→ WHAT TO WORK ON: Only the lines from the beginning of the data below through the line that contains "theorem test_encrypt_T1 : after" should be repeated, exactly as written.

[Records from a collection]

/-! ## Commands: each on a small state, the results those of the rules' examples -/

theorem test_nop : after (fun t => (t.key, statusWord t)) (exec .nop (engineState 0 0)) = some (0, 2) := by decide
theorem test_derive :
    after (fun t => (t.sk0, t.sk1, t.sk2)) (exec .derive (st 0x1A2B3C4D 0 0 0 0))
      = some (0xE50F9AF2, 0xE263E272, 0x8721785C) := by decide
theorem test_derive_status : after statusWord (exec .derive (engineState 1 0)) = some 0x0000000A := by decide
theorem test_encrypt_T1 : after State.dout (exec .encrypt (derived 0)) = some 0xC75E16EC := by decide +kernel
theorem test_encrypt_T2 : after State.dout (exec .encrypt (derived 0x12345678)) = some 0x6D3F743F := by decide +kernel
theorem test_decrypt_T1 : after State.dout (exec .decrypt (derived 0xC75E16EC)) = some 0 := by decide +kernel
theorem test_decrypt_wrong_order :
    after State.dout (exec .decrypt (st 0 0x8721785C 0xE263E272 0xE50F9AF2 0x6D3F743F)) = some 0x57BE54C5 := by decide +kernel
theorem test_sub_sk0 : after State.dout (exec .subSk0 (derived 0x12345678)) = some 0xF743F06A := by decide
theorem test_sub_sk1 : after State.dout (exec .subSk1 (st 0 0 0x12345678 0 0xDEADBEEF)) = some 0xF0E11467 := by decide
theorem test_sub_sk2_wraps :
    after State.dout (exec .subSk2 (st 0 0 0 0x01010101 0xFFFFFFFF)) = some 0 := by decide
theorem test_subinv_sk0 : after State.dout (exec .subinvSk0 (st 0 0x1A2B3C4D 0 0 0)) = some 0xE6D5C4B3 := by decide
theorem test_subinv_sk1 : after State.dout (exec .subinvSk1 (derived 0xB0BA3024)) = some 0xCE574EB2 := by decide
theorem test_subinv_sk2 :
    after State.dout (exec .subinvSk2 (st 0 0 0 0x12345678 0xDEADBEEF)) = some 0xCC796877 := by decide
theorem test_perm_sk0 : after State.dout (exec .permSk0 (st 0 0x1A2B3C4D 0 0 0x12345678)) = some 0x41C952D8 := by decide
theorem test_perm_sk0_lsb : after State.dout (exec .permSk0 (st 0 0x20 0 0 1)) = some 2 := by decide
theorem test_perm_sk1 : after State.dout (exec .permSk1 (st 0 0 0x3E1 0 0xDEADBEEF)) = some 0xEF56DF77 := by decide
theorem test_perm_sk2 : after State.dout (exec .permSk2 (st 0 0 0 3 0x80000000)) = some 0x20000000 := by decide
theorem test_perminv_sk0 :
    after State.dout (exec .perminvSk0 (st 0 0x1A2B3C4D 0 0 0x41C952D8)) = some 0x12345678 := by decide
theorem test_perminv_sk1_wraps : after State.dout (exec .perminvSk1 (st 0 0 0x20 0 1)) = some 0x80000000 := by decide
theorem test_perminv_sk2 : after State.dout (exec .perminvSk2 (st 0 0 0 3 0x80000000)) = some 0x00200000 := by decide
theorem test_round_sk0 : after State.dout (exec .roundSk0 (derived 0x12345678)) = some 0xCE574EB2 := by decide
theorem test_round_sk1 : after State.dout (exec .roundSk1 (derived 0xCE574EB2)) = some 0x16C48585 := by decide
theorem test_round_sk2 : after State.dout (exec .roundSk2 (derived 0x16C48585)) = some 0x6D3F743F := by decide
theorem test_roundinv_sk0 : after State.dout (exec .roundinvSk0 (derived 0xCE574EB2)) = some 0x12345678 := by decide
theorem test_roundinv_sk1 :
    after State.dout (exec .roundinvSk1 (derived 0x12345678)) = some 0x28EA46FC := by decide
theorem test_roundinv_sk2 : after State.dout (exec .roundinvSk2 (derived 0x6D3F743F)) = some 0x16C48585 := by decide
theorem test_zeroize :
    after (fun t => (t.key, t.sk0, t.din, t.skv)) (exec .zeroize (derived 5)) = some (0, 0, 0, false) := by decide
theorem test_zeroize_keeps_error :
    after (fun t => (t.err, t.errcode)) (exec .zeroize { derived 5 with err := true, errcode := 3 })
      = some (true, 3) := by decide

/-! ## The command life and the bus (95_test_vectors.md 2.7, 2.8, P3, P6) -/

theorem test_accept_nop : statusAfter (hostState (.bus (.write 7 0))) = some 0x00000001 := by decide
theorem test_refuse_opcode : statusAfter (hostState (.bus (.write 7 0x0A))) = some 0x00000106 := by decide
theorem test_refuse_field : statusAfter (hostState (.bus (.write 7 0x34))) = some 0x00000206 := by decide
theorem test_overrun_before_decode :
    statusAfter { busyState (.bus (.write 7 0x0A)) with skv := true } = some 0x0000030D := by decide
theorem test_din_write_while_busy : statusAfter (busyState (.bus (.write 4 5))) = some 0x00000405 := by decide
theorem test_first_error_kept :
    statusAfter { busyState (.bus (.write 7 2)) with err := true, errcode := 4 } = some 0x00000405 := by decide
theorem test_key_write_clears_skv :
    statusAfter { hostState (.bus (.write 0 7)) with skv := true, done := true } = some 0x00000002 := by decide
theorem test_status_write_without_bit2 :
    statusAfter { hostState (.bus (.write 6 0xFFFFFFFB)) with err := true, errcode := 1, done := true }
      = some 0x00000106 := by decide
theorem test_status_write_with_bit2 :
    statusAfter { hostState (.bus (.write 6 4)) with err := true, errcode := 1, done := true } = some 0x00000002 := by
  decide
theorem test_dout_write_ignored :
    after State.dout (step (hostState (.bus (.write 5 0x55555555)))) = some 0 := by decide
theorem test_read_appends :
    after State.reads (step { hostState (.bus (.read 4)) with din := 9, reads := [1] }) = some [1, 9] := by decide
theorem test_wait_stays_while_busy :
    after State.program (step (busyState .wait)) = some [.wait] := by decide
theorem test_wait_leaves_when_free :
    after State.program (step (hostState .wait)) = some [] := by decide
theorem test_reset_loses_pending :
    after (fun t => (t.pending, t.key)) (step { derived 1 with turns := [.reset] }) = some (none, 0) := by decide
theorem test_engine_not_enabled :
    after State.key (step { State.reset with key := 3, turns := [.engine] }) = some 3 := by decide
theorem test_turns_run_out_engine :
    after State.pending (step { engineState 0 0 with turns := [] }) = some none := by decide
theorem test_table_words_run :
    [0x00, 0x01, 0x02, 0x03, 0x0F, 0x04, 0x14, 0x24, 0x05, 0x15, 0x25, 0x06, 0x16, 0x26, 0x07, 0x17, 0x27, 0x08, 0x18,
      0x28, 0x09, 0x19, 0x29].all
      (fun w => statusAfter (State.reset.withFetchWord 32 w) == some (if w == 1 then 0x0A else 0x02)) = true := by decide +kernel
theorem test_illegal_word_offered :
    statusAfter (State.reset.withFetchWord 32 0x0A) = some 0x00000106 := by decide

/-! ## The bridge (R50, R65), with the window at 0x40000000 -/

theorem test_bridge_last_word :
    bridge 0x40000000 ⟨.load, 0x4000003C, 4, 0⟩ = .ok (.read 15) := by rfl
theorem test_bridge_narrow :
    bridge 0x40000000 ⟨.store, 0x40000000, 1, 0⟩ = .error .accessWidth := by rfl
theorem test_bridge_misaligned :
    bridge 0x40000000 ⟨.store, 0x40000002, 4, 0⟩ = .error .accessMisaligned := by rfl
theorem test_bridge_past_window :
    bridge 0x40000000 ⟨.store, 0x40000040, 4, 0⟩ = .error .accessOutsideWindow := by rfl

/-! ## Assembly and codec (R92, R93; 95_test_vectors.md 2.9) -/

theorem test_setkey_expands :
    expandLine (.setkey 1) = [.bus (.write 0 1), .bus (.write 7 1), .wait] := by decide
theorem test_cmd_word : cmdOp .roundinvSk2 = .bus (.write 7 0x29) := by decide
theorem test_line_text : lineText (.wr .key 0x1A2B3C4D) = "wr KEY, 0x1A2B3C4D" := by decide
theorem test_encrypt_bytes :
    encryptBytes [0x48, 0x65, 0x6C, 0x6C, 0x6F] 0x1A2B3C4D = [0x9A, 0xA5, 0x2C, 0x8E, 0xEF, 0x1E, 0x06, 0xCC] := by
  decide +kernel
theorem test_encrypt_text :
    encryptText (fun l => l.map fun c => BitVec.ofNat 8 c.toNat) ['A', 'B'] 1 = ['1', '0', '0', 'b', '9', '8', '1', '0'] := by
  decide +kernel
theorem test_decrypt_text_strips :
    (decryptText .lenient (fun l => some (singleByteDecode l)) ['1', '0', '0', 'B', '9', '8', '1', '0'] 1).toOption
      = some ['A', 'B'] := by decide +kernel
theorem test_decrypt_text_not_hex :
    (match decryptText .lenient (fun _ => none) ['x', 'y', 'z'] 1 with | .error e => some e | .ok _ => none)
      = some .invalidCiphertextFormat := by decide
theorem test_decrypt_text_length :
    (match decryptText .lenient (fun _ => none) ['0', '1', '0', '2', '0', '3', '0', '4', '0', '5'] 1 with
      | .error e => some e | .ok _ => none) = some .invalidCiphertextLength := by decide
theorem test_parse_key :
    (parseKey ['1', 'a', '2', 'B', '3', 'c', '4', 'D']).toOption = some 0x1A2B3C4D := by decide

/-! ## Witnesses: the hypotheses of each statement can be met -/

theorem witness_StepKeepsInv : CoreInv (engineState 1 0) ∧ ∃ t, step (engineState 1 0) = .next t := by
  refine ⟨⟨?_, fun _ => rfl, ?_, ?_⟩, ⟨_, rfl⟩⟩
  · intro p h
    cases h
    decide
  · unfold ErrcodeMatches
    decide
  · intro h
    cases h
theorem witness_HostStepMakesAccess :
    (∀ idx : BitVec 4, HostMoves (hostState (.bus (.read idx))) (.bus (.read idx)))
    ∧ (∀ (idx : BitVec 4) (v : Word), HostMoves (busyState (.bus (.write idx v))) (.bus (.write idx v)))
    ∧ mover State.reset = .host ∧ State.reset.program = [] :=
  ⟨fun _ => ⟨rfl, rfl⟩, fun _ _ => ⟨rfl, rfl⟩, rfl, rfl⟩
theorem witness_BusReadReturns : 7 ≤ (7 : BitVec 4).toNat ∧ 7 ≤ (15 : BitVec 4).toNat := by decide
theorem witness_IgnoredWrites : ∀ idx ∈ [(5 : BitVec 4), 8, 15], idx.toNat = 5 ∨ 8 ≤ idx.toNat := by decide
theorem witness_StatusLayout : (4 : Word).getLsbD 2 = true ∧ (0xFFFFFFFB : Word).getLsbD 2 = false
    ∧ 4 ≤ 7 ∧ 7 < 8 ∧ 2 < 3 ∧ 11 ≤ 31 := by decide
theorem witness_UnalignedOrNarrowRefused :
    HostMoves (hostState (.request ⟨.load, 0, 8, 0⟩)) (.request ⟨.load, 0, 8, 0⟩)
    ∧ HostMoves (hostState (.request ⟨.load, 3, 4, 0⟩)) (.request ⟨.load, 3, 4, 0⟩) ∧ 3 % 4 ≠ 0 :=
  ⟨⟨rfl, rfl⟩, ⟨rfl, rfl⟩, by decide⟩
theorem witness_WindowAddresses : ∀ (idx : BitVec 4) (k : AccessKind),
    HostMoves (hostState (.request ⟨k, Config.baseAddr + 4 * idx.toNat, 4, 1⟩))
      (.request ⟨k, Config.baseAddr + 4 * idx.toNat, 4, 1⟩) := fun _ _ => ⟨rfl, rfl⟩
theorem witness_BusyFreezesRegisters :
    (busyState (.bus (.write 0 1))).pending ≠ none ∧ mover (busyState (.bus (.write 0 1))) = .host
    ∧ ∃ t, step (busyState (.bus (.write 0 1))) = .next t := ⟨by decide, rfl, ⟨_, rfl⟩⟩
theorem witness_EngineRunsPending : decodeInstr 0x29 = some .roundinvSk2
    ∧ (engineState 9 2).pending = some ((0x29 : Word).extractLsb' 0 4, (0x29 : Word).extractLsb' 4 2)
    ∧ mover (engineState 9 2) = .engine := by decide
theorem witness_WrittenCommandRuns :
    let s := { hostState (.bus (.write 7 0x0F)) with turns := [.host, .engine, .host] }
    decodeInstr 0x0F = some .zeroize ∧ HostMoves s (.bus (.write 7 0x0F)) ∧ s.pending = none
    ∧ s.turns = .host :: .engine :: [.host] := ⟨by decide, ⟨rfl, rfl⟩, rfl, rfl⟩
theorem witness_PlacedWordRuns : decodeInstr 0x02 = some .encrypt := by decide
theorem witness_OnlyNamedStops : PendingLegal State.reset
    ∧ (engineState 0xA 0).pending = some (0xA, 0) ∧ ¬ CmdFields.WellFormed ⟨0xA, 0, 0⟩
    ∧ mover (engineState 0xA 0) = .engine := ⟨fun _ h => (by cases h), rfl, by decide, rfl⟩
theorem witness_OnlyNamedStops_refusal :
    let r : ByteRequest := ⟨.load, 1, 4, 0⟩
    HostMoves (hostState (.request r)) (.request r) ∧ bridge Config.baseAddr r = .error .accessMisaligned :=
  ⟨⟨rfl, rfl⟩, rfl⟩
theorem witness_WaitEndsWithBusyClear :
    let s := { busyState .wait with turns := [.host, .host, .engine, .host] }
    PendingLegal s ∧ s.pending ≠ none ∧ s.program = .wait :: []
    ∧ s.turns = List.replicate 2 .host ++ .engine :: .host :: [] := by
  refine ⟨?_, by decide, rfl, rfl⟩
  intro p h
  cases h
  decide
theorem witness_SubstitutionLaws : IsSubstituted 0x01FF0000 0x02010000 0x03000000 := by
  unfold IsSubstituted laneNat
  decide
theorem witness_InverseMultiplierTable : 31 % 2 = 1 ∧ 31 < 32 ∧ 31 * 31 % 32 = 1 := by decide
theorem witness_PermutationCountAndRotation :
    (multOf 0x3E1 = 1 ∧ addOf 0x3E1 = 31) ∧ (multOf 0x20 = 1 ∧ addOf 0x20 = 1) ∧ multOf 0x1 = 1 ∧ addOf 0x1 = 0 := by
  decide
theorem witness_EncryptInjective :
    ∃ s s' : State, s.din ≠ s'.din ∧ s.key ≠ s'.key ∧ s.sk0 = s'.sk0 ∧ s.sk1 = s'.sk1 ∧ s.sk2 = s'.sk2 :=
  ⟨st 5 1 2 3 4, st 6 1 2 3 7, by decide⟩
theorem test_relation_of_R190_met : IsEncrypted 1 0 0 0 1 := by
  have h : IsRound 1 0 1 := by
    refine ⟨1, ?_, ?_⟩
    · unfold IsSubstituted laneNat
      decide
    · unfold IsPermuted multOf addOf
      decide
  exact ⟨1, 1, h, h, h⟩
theorem witness_ZeroSubkeysIdentity : (st 0xAAAAAAAA 1 2 3 4).key = 0xAAAAAAAA := rfl
theorem witness_ResetTurn : mover { State.reset with turns := [.reset] } = .reset := rfl
theorem witness_FirstErrorKept :
    let s := busyState (.bus (.write 4 5))
    let u := { s with err := true, errcode := 1 }
    mover s ≠ .reset ∧ s.err = false ∧ after State.err (step s) = some true ∧ u.err = true
    ∧ after State.err (step u) = some true := by decide
theorem witness_ErrClearedOnlyBy :
    let s := { hostState (.bus (.write 6 4)) with err := true, errcode := 2 }
    s.err = true ∧ after State.err (step s) = some false := by decide
theorem witness_SkvWriters :
    after State.skv (step (engineState 1 0)) = some true
    ∧ after State.skv (step { hostState (.bus (.write 3 0)) with skv := true }) = some false
    ∧ after State.skv (step { engineState 0xF 0 with skv := true }) = some false
    ∧ after State.skv (step { State.reset with skv := true, turns := [.reset] }) = some false := by decide
theorem witness_DinWriters :
    after State.din (step (hostState (.bus (.write 4 7)))) = some 7
    ∧ after State.din (step { engineState 0xF 0 with din := 7 }) = some 0 := by decide
theorem witness_DoutWriters : after State.dout (step { engineState 2 0 with din := 7 }) = some 7 := by decide +kernel
theorem witness_RotateBits : 1 ≤ 31 ∧ 31 ≤ 31 ∧ 31 < 32 := by decide
theorem witness_ScheduleLinearAndAvalanche : 31 < 32 ∧ 2 < 3 := by decide
theorem witness_BinaryRoundTrip : [1, 2, 3, 4, (5 : Byte)].length % 4 ≠ 0 ∧ [1, 2, 3, (4 : Byte)].length % 4 = 0 := by
  decide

→ RESPONSE TO THE TASK:
/-! ## Commands: each on a small state, the results those of the rules' examples -/

theorem test_nop : after (fun t => (t.key, statusWord t)) (exec .nop (engineState 0 0)) = some (0, 2) := by decide
theorem test_derive :
    after (fun t => (t.sk0, t.sk1, t.sk2)) (exec .derive (st 0x1A2B3C4D 0 0 0 0))
      = some (0xE50F9AF2, 0xE263E272, 0x8721785C) := by decide
theorem test_derive_status : after statusWord (exec .derive (engineState 1 0)) = some 0x0000000A := by decide
theorem test_encrypt_T1 : after State.dout (exec .encrypt (derived 0)) = some 0xC75E16EC := by decide +kernel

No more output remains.